Functional oxide membranes with a freestanding form have the potential for applications in flexible devices. However, the currently used materials have been limited to perovskite structural systems.

Prof. LU Nianpeng's group from the Institute of Physics of the Chinese Academy of Sciences synthesized a new hexagonal BaAl₂O₄ film, which is a hexagonal structure completely different from cubic or tetragonal material systems. The study was published in Nature Materials.

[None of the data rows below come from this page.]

-- ==== Sys2Proof/Machine/Ports.lean ====
section
/-! DEFINITION. The transactions of the request ports: WRITE_FRAME (R195, R196, R207) and READ_ANSWER (R195, R208). -/

namespace Sys2Proof.Machine

open Sys2Proof

/-- R195: the port's state does not change in a transaction that shifts out the bytes `miso`. -/
def Port.unchanged (q : Port) (miso : List Byte) : Port := { q with settled := q.status, miso := miso }

/-- R195, R196: a write-frame transaction ends on a port. That nothing but the state byte is held of what it shifts out is
the model's (DESIGN CHOICE, log 14). -/
def Port.wroteFrame (q : Port) (x : WriteTransaction) : Port :=
  let miso := shiftedOut (q.statusAtStart x.early) [] 0
  match q.status with
  | .idle =>
    match readFrame x.bytes with
    | some f => ⟨.executing, f.seqTag, f.requests.length, false, f.requests, [], .executing, miso⟩
    | none => ⟨.answerReady, frameTag x.bytes, 0, true, [], [], .answerReady, miso⟩
  | .executing => q.unchanged miso
  | .answerReady => q.unchanged miso

/-- WRITE_FRAME (R196). -/
def execWriteFrame (p : PortId) (x : WriteTransaction) (s : State) : Host.Outcome State Fault Refusal :=
  runEvent (fun s => s.setPort p ((s.port p).wroteFrame x)) s

/-- R195: a read-answer transaction ends on a port. -/
def Port.readAnswer (q : Port) (early : Bool) (clocked : Nat) : Port :=
  let start := q.statusAtStart early
  match q.status with
  | .idle => q.unchanged (shiftedOut start [] clocked)
  | .executing => q.unchanged (shiftedOut start [] clocked)
  | .answerReady => { Port.reset with miso := shiftedOut start q.answerFrame clocked }

/-- R195: a transaction ends whose code is not 0x10: 0x20 reads the answer; any other has the state byte alone. -/
def Port.transacted (q : Port) (x : ReadTransaction) : Port :=
  if x.code = 0x20#8 then q.readAnswer x.early x.clocked else q.unchanged (shiftedOut (q.statusAtStart x.early) [] 0)

/-- READ_ANSWER, and the transactions of any other code but WRITE_FRAME's, which have no row of their own (R195). -/
def execReadAnswer (p : PortId) (x : ReadTransaction) (s : State) : Host.Outcome State Fault Refusal :=
  runEvent (fun s => s.setPort p ((s.port p).transacted x)) s

end Sys2Proof.Machine
end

This BaAl₂O₄ film is a hexagonal structure greatly different from cubic or tetragonal materials, which can be widely used to exfoliate the six-fold and three-fold symmetric membranes. It can dissolve rapidly in water within a sub-minute, and remains highly stable against air, oxygen and ammonia, even at high temperatures. The combination of fast water solubility and exceptional thermal and chemical stability allows in-situ and ex-situ growth of high-quality functional films.

By using this hexagonal BaAl₂O₄ as a water-soluble sacrificial layer, researchers fabricated a broad range of freestanding membranes, including the multiferroic material YMnO₃, lithium-ion battery cathode LiCoO₂, antiferromagnetic oxide α-Fe₂O₃, field effect channel material In₂O₃, typical p-type semiconductor NiO, ultra-wide bandgap semiconductor β-Ga₂O₃, and superconducting nitride TiN.

During the film growth, researchers revealed a unique interfacial strain relaxation mechanism between the films and the substrate, which guaranteed the high-crystallinity of the grown films and the corresponding freestanding membranes.

The application of exfoliated membrane is illustrated by the wide bandgap semiconductor β-Ga₂O₃. The fabricated flexible solar-blind photodetectors from the high-quality β-Ga₂O₃ membranes have good performance and excellent mechanical flexibility, achieving a large photo-to-dark current ratio (10⁴) and a very high detection responsivity (3.79×10³ mA/W).